- 31°39′29″N 93°00′00″W﻿ / ﻿31.65806°N 93.00000°W
- Location: 3659 Old River Rd, Natchitoches, Louisiana 71457

History
- Built: 1910

Site notes
- Area: Bermuda Community, Louisiana
- Architect: Jean Brevelle
- Architectural style: Gothic Revival

= St. Charles Chapel at Bermuda =

Historic catholic chapel in Natchitoches Parish, Louisiana, United States

St. Charles Chapel at Bermuda is a historic Catholic chapel founded in the early 1900s along the banks of the Cane River on Isle Brevelle in Natchitoches Parish serving the unincorporated community of Bermuda, Louisiana. It is the cultural and religious center of the area's Louisiana Creole people, predominantly of French descent.

==Location==
The chapel is located on LA 119 near the Atahoe Plantation on the banks of the Cane River south of Natchez, Louisiana.

Like nearby Old River and Bayou Brevelle, the Cane River was once the Red River, a major trade route for early colonists and Native Americans.

==History==
The chapel was founded by French Creole families in the 1900s as a mission of St. Augustine Catholic Parish Church of Isle Brevelle. During this period, St. Augustine Catholic Parish Church founded 3 other missions: St. Anne Church (Spanish Lake) (serving the Adai Caddo Indians of Louisiana), St. Joseph's Catholic Mission at Bayou Derbonne, and St. Anne Chapel at Old River.

Notable Creole founding and patron families include Rachal, Longlois, Lacaze, Metoyer and Brevelle. The mission was initially under the Roman Catholic Diocese of Natchitoches, which is now part of the Diocese of Alexandria.

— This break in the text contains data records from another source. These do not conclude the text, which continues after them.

/-- The state a MOUNT has reached at the step that fails, with the status; or the state after step 8. Step 4 has waited for the background
writing of check words (R517). -/
def mountSteps (s : State) (w : MountWorld) : State × Option Nat :=
  if !w.seated then ({ s with media.seated := false, ps.ldrAt := some s.now }, some stMotionFault)
  else
    let s := carve { s with media.seated := true, nw.atEject := false, nw.sns := s.nw.sns ||| 8, glb.background := true }
    let s := alignReel { s with ce.run := true } .supply
    if !w.threaded then ({ s with ps.thrStall := true }, some stMotionFault)
    else
      let s := alignReel { s with media.threaded := true, nw.sns := s.nw.sns &&& 11, ps.thrStall := false, nw.atRest := false } .takeup
      if !w.tensioned then (s, some stMotionFault)
      else
        let lT := lengthOn s .takeup w.vTach w.omegaT
        let total := lengthOn s .supply w.vTach w.omegaS + lT
        let s := alignTurn (alignTurn { s with ce.tref := fSet s, ce.tramp := false, ce.lTotal := total } .supply w.turnS) .takeup w.turnT
        if total < 1080000000000 ∨ 1160000000000 < total then (s, some stMediaIncompatible)
        else if !w.servoHeld || decide (w.firstLpos > 24999) then (s, some stServoLost)
        else
          let now_ := lT + 1000 * w.advance
          let s := { s with
            ce.l0 := now_ - 200000 * w.firstLpos, ce.lT := now_, media.l0known := true,
            sv.band := 1, sv.aim := 1, ce.stepNow := 2433280, sv.widx := 0, sv.bandOk := false, sv.confirmed := 1, sv.lpos := w.firstLpos }
          match s.media.cart.bind volOf with
          | none => (s, some stMediaIncompatible)
          | some _ => (s, w.readFails.map fun st => if st = stMotionFault then stMotionFault else stServoLost)

/-- Steps 9 to 11: volume label, labels and calibration, checkpoints and roll-forward; the state, and the result of the MOUNT. -/
def mountTape (s : State) (ro : Bool) (w : MountWorld) : State × Nat :=
  match s.media.cart with
  | none => (s, 0)
  | some c =>
    match volOf c with
    | none => (s, 0)
    | some v =>
      let rs := rollAll s c v w
      let exist := fun p => rs.any fun r => r.part.num == p
      let s := if !ro && !(v.on96 && v.on192) then writeVolume s exist (fun _ es => es) else s
      let bands := rs.map fun r => bandOf (2 * r.part.firstPair)
      let s := calibrate s 0 (w.learned.filter fun x => bands.contains x.1)
      let s := if w.labelRecovered then setSubst s 5 else s
      let s := freshCounts { s with
        fm.parts := [], fm.almanac := [], fm.posMap := [], fm.members := [], fm.wstate := if retiredCount s > 4 then 6 else 0,
        media.revCal := [], media.revLearn := w.learnedRev.filter fun x => bands.contains x.1 }
      let s := rs.foldl addRolled s
      let s := { s with fm.wrap := 96, nw.restAt := s.now, nw.atRest := true }
      let s := if ro then s else { s with media.cart := s.media.cart.map fun c => dropBeyond c rs }
      (s, existsMask s + 65536 * b2n (rs.any fun r => !r.closed))

/-- Step 12: the cartridge is mounted, the event is queued, the MOUNT completes. -/
def finishMount (s : State) (cmd lib : Option Nat) (ro : Bool) (info : Nat) (peer : Option PeerInfo) : State :=
  let s := setMount (unlock s) (if ro then 2 else 1)
  let s := queueEvent s evMounted 0 0 (evParams [(20, le 2 (existsMask s)), (22, le 1 (b2n ro))])
  let s := match peer with | some i => comparePair s i | none => s
  mediaDone s cmd lib stOk info

/-- The end of step 11: a read-write MOUNT closes the open spans and writes a checkpoint in every partition, and goes on once they are
on tape; with more than 4 lanes retired the writer is halted and nothing is written (R49, R182, R288, R527; log 72). -/
def mountWrites (s : State) (cmd lib : Option Nat) (ro : Bool) (info : Nat) (w : MountWorld) : State :=
  let ps := s.fm.parts.filter fun x => !x.faultWp
  if ro || ps.isEmpty || decide (retiredCount s > 4) then finishMount s cmd lib ro info w.peer
  else
    let s := { s with media.op := some (.mount cmd lib info { fails := w.unloadFails } w.peer) }
    let s := if lib.isSome then { s with fi.resState := 1, fi.resSeq := lib.getD 0 } else s
    ps.foldl (fun s x => afterRoll s x.num) s

/-- MOUNT (R119, R523): the first step that fails ends it, after the unload steps from the point it had reached. -/
def mountS (s : State) (cmd lib : Option Nat) (ro : Bool) (w : MountWorld) : State :=
  match mountRefused s w with
  | some st => mediaDone s cmd lib st 0
  | none =>
    let r := mountSteps (wake s) w
    match r.2 with
    | some st => mediaDone { (unloadSteps r.1 w.unloadFails false).1 with nw.permit := false } cmd lib st 0
    | none =>
      let m := mountTape r.1 ro w
      mountWrites m.1 cmd lib ro m.2 w

/-- A MOUNT in progress fails: the unload steps follow from where the tape is (R523, R585). -/
def failMount (s : State) (cmd lib : Option Nat) (w : UnloadWorld) (st : Nat) : State :=
  mediaDone { (unloadSteps (unlock s) w.fails false).1 with nw.permit := false } cmd lib st 0

/-- One look at a MOUNT in progress: once the span closures and checkpoints are on tape and the writer is at rest, it is over; a
partition whose checkpoint could not be written is write-protected by fault by then (R283). -/
def advanceMount (s : State) (cmd lib : Option Nat) (info : Nat) (w : UnloadWorld) (peer : Option PeerInfo) : State :=
  if motionStop s then failMount s cmd lib w stMotionFault
  else if s.fm.parts.all (fun x => (!x.ckptWant && x.ckptCur.isNone) || x.faultWp) && s.fm.sealed.isEmpty &&
      (s.fm.wstate == 0 || decide (retiredCount s > 4)) then
    finishMount s cmd lib false info peer
  else s

/-- MOUNT. -/
def execMount (c : Sub) (w : MountWorld) (s : State) : Out :=
  .next (runCmd s 0x18 c fun s k => mountS s (some k.id) none ((sqeBytes k.sqe 28 1) % 2 == 1) w)

/-! ## Unmount (R120, R352, R493) -/

/-- A reader waits for a recall and moves no data: none of its visits is in the run in progress or decoded. -/
def waitsForRecall (s : State) (c : Cmd) : Bool :=
  c.done == 0 && (s.rcl.visits.any fun v => v.cmds.contains c.id) &&
    !(s.rcl.visits.any fun v => v.cmds.contains c.id &&
      (s.rcl.run.contains (v.part, v.seq) || (readOf s v.part v.seq).any fun r => r.decoded))

/-- Reallocations not yet placed are dropped (R352). -/
def dropUnplaced (s : State) (p : Nat → Bool) : State :=
  (s.fm.reallocs.filter fun r => p r.part && !r.moved && (partOf s r.part).any fun x => x.chains.any fun k => k.1 == r.seq).foldl
    (fun s r => dropRealloc s r.part r.seq) s

/-- An UNMOUNT takes the media lock: readers that wait for a recall end, hints are discarded; past its limit of automatic
clears Nightwatch is asked again (R120, R376, R493). -/
def unmountS (s : State) (cmd lib : Option Nat) (eject : Bool) (w : UnloadWorld) : State :=
  if s.media.op.isSome then mediaDone s cmd lib stMediaBusy 0
  else if s.media.mount = 0 then mediaDone s cmd lib stNotMounted 0
  else
    let s := if s.nw.state ≠ 0 then askClear s false else s
    if motionStop s then mediaDone s cmd lib stMotionFault 0
    else
      let s := wake { s with media.op := some (.unmount cmd lib eject w 0) }
      let s := if lib.isSome then { s with fi.resState := 1, fi.resSeq := lib.getD 0 } else s
      let waiting := s.qe.cmds.filter fun c => (opcode c.sqe == 0x41 || opcode c.sqe == 0x42) && !c.dropped && waitsForRecall s c
      let s := waiting.foldl (fun s c => finishRead s c stNotMounted 0 0) s
      let s := s.rcl.hints.foldl (fun s h => dropHint s h.id) s
      dropUnplaced s fun _ => true

/-- UNMOUNT. -/
def execUnmount (c : Sub) (w : UnloadWorld) (s : State) : Out :=
  .next (runCmd s 0x19 c fun s k => unmountS s (some k.id) none ((sqeBytes k.sqe 28 1) % 2 == 1) w)

/-- A WRITE, a reader or a CHECKPOINT is still in flight. -/
def tapeWork (s : State) : Bool :=
  s.qe.cmds.any fun c => !c.dropped && [0x40, 0x41, 0x42, 0x1A].contains (opcode c.sqe)

/-- No checkpoint of any partition is due or under way (log 75). -/
def noCheckpoint (s : State) : Bool := s.fm.parts.all fun x => (!x.ckptWant || ckptBarred x) && x.ckptCur.isNone

/-- The writer has nothing left to write, or cannot write. -/
def writerDone (s : State) : Bool :=
  (s.fm.sealed.isEmpty && (s.fm.wstate == 0 || s.fm.wstate == 6)) || s.ps.auxF || readOnly s ||
    (s.fm.wstate == 6 && decide (retiredCount s > 4))

/-- The rest of UNMOUNT once everything is on tape: pending entries turn live, records and Meridian are stored, and the
cartridge is unloaded (R270, R387, R468, R525, R585). -/
def finishUnmount (s : State) (cmd lib : Option Nat) (eject : Bool) (w : UnloadWorld) : State :=
  let rw := s.media.mount == 1
  let pending := (s.media.cart.bind volOf).any fun v => v.entries.any fun e => e.st == 1
  let s := if rw && pending then writeVolume s (liveNow s) (fun _ es => es) else s
  let s := s.fm.parts.foldl (fun s x => storeRecord s x.num) s
  let was := s.media.mount != 0
  let s := { s with health.satAtUnmount := s.ce.sat, flash.meridian := if s.mt.running then meridian s else s.flash.meridian }
  let u := unloadSteps (unlock s) w.fails eject
  let s := if was then
      queueEvent u.1 evUnmounted 0 0 (evParams [(20, le 1 (if u.2 then 2 else if lib.isSome then 1 else 0))])
    else u.1
  mediaDone s cmd lib (if u.2 then stMotionFault else stOk) 0

/-- One look at an UNMOUNT in progress: it waits for the commands, then writes checkpoints, then span closures, then
moves the tape itself and unloads; a safe stop ends it (R375; log 74). -/
def advanceUnmount (s : State) (cmd lib : Option Nat) (eject : Bool) (w : UnloadWorld) (phase : Nat) : State :=
  if motionStop s then mediaDone (unlock s) cmd lib stMotionFault 0
  else
    match phase with
    | 0 =>
      if tapeWork s || !noCheckpoint s || s.fm.reallocs.any (fun r => !r.moved) then s
      else
        let s := { s with media.op := some (.unmount cmd lib eject w 1) }
        if readOnly s || s.ps.auxF then s
        else (s.fm.parts.filter fun x => !writeProtected s x && !ckptBarred x).foldl (fun s x => wantCheckpoint s x.num true) s
    | 1 =>
      let s := s.fm.parts.foldl (fun s x => afterSeal s x.num) s
      if noCheckpoint s || writerDone s then
        let s := { s with media.op := some (.unmount cmd lib eject w 2) }
        if readOnly s || s.ps.auxF then s
        else (s.fm.parts.filter fun x => !sealBarred x && !writeProtected s x).foldl (fun s x => closeSpan s x.num) s
      else s
    | 2 => if writerDone s && s.ce.vref == 0 then { s with media.op := some (.unmount cmd lib eject w 3), ce.media := true } else s
    | _ => finishUnmount s cmd lib eject w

==St. Augustine Historical Society==
The building is owned by the St. Augustine Catholic Church and has been given for use to the St. Augustine Historical Society.

==Notable people==
- Jean Baptiste Brevelle (1698-1754), early 18th century explorer, trader and soldier of Fort Saint Jean Baptiste des Natchitoches. Father of the namesake of Isle Brevelle.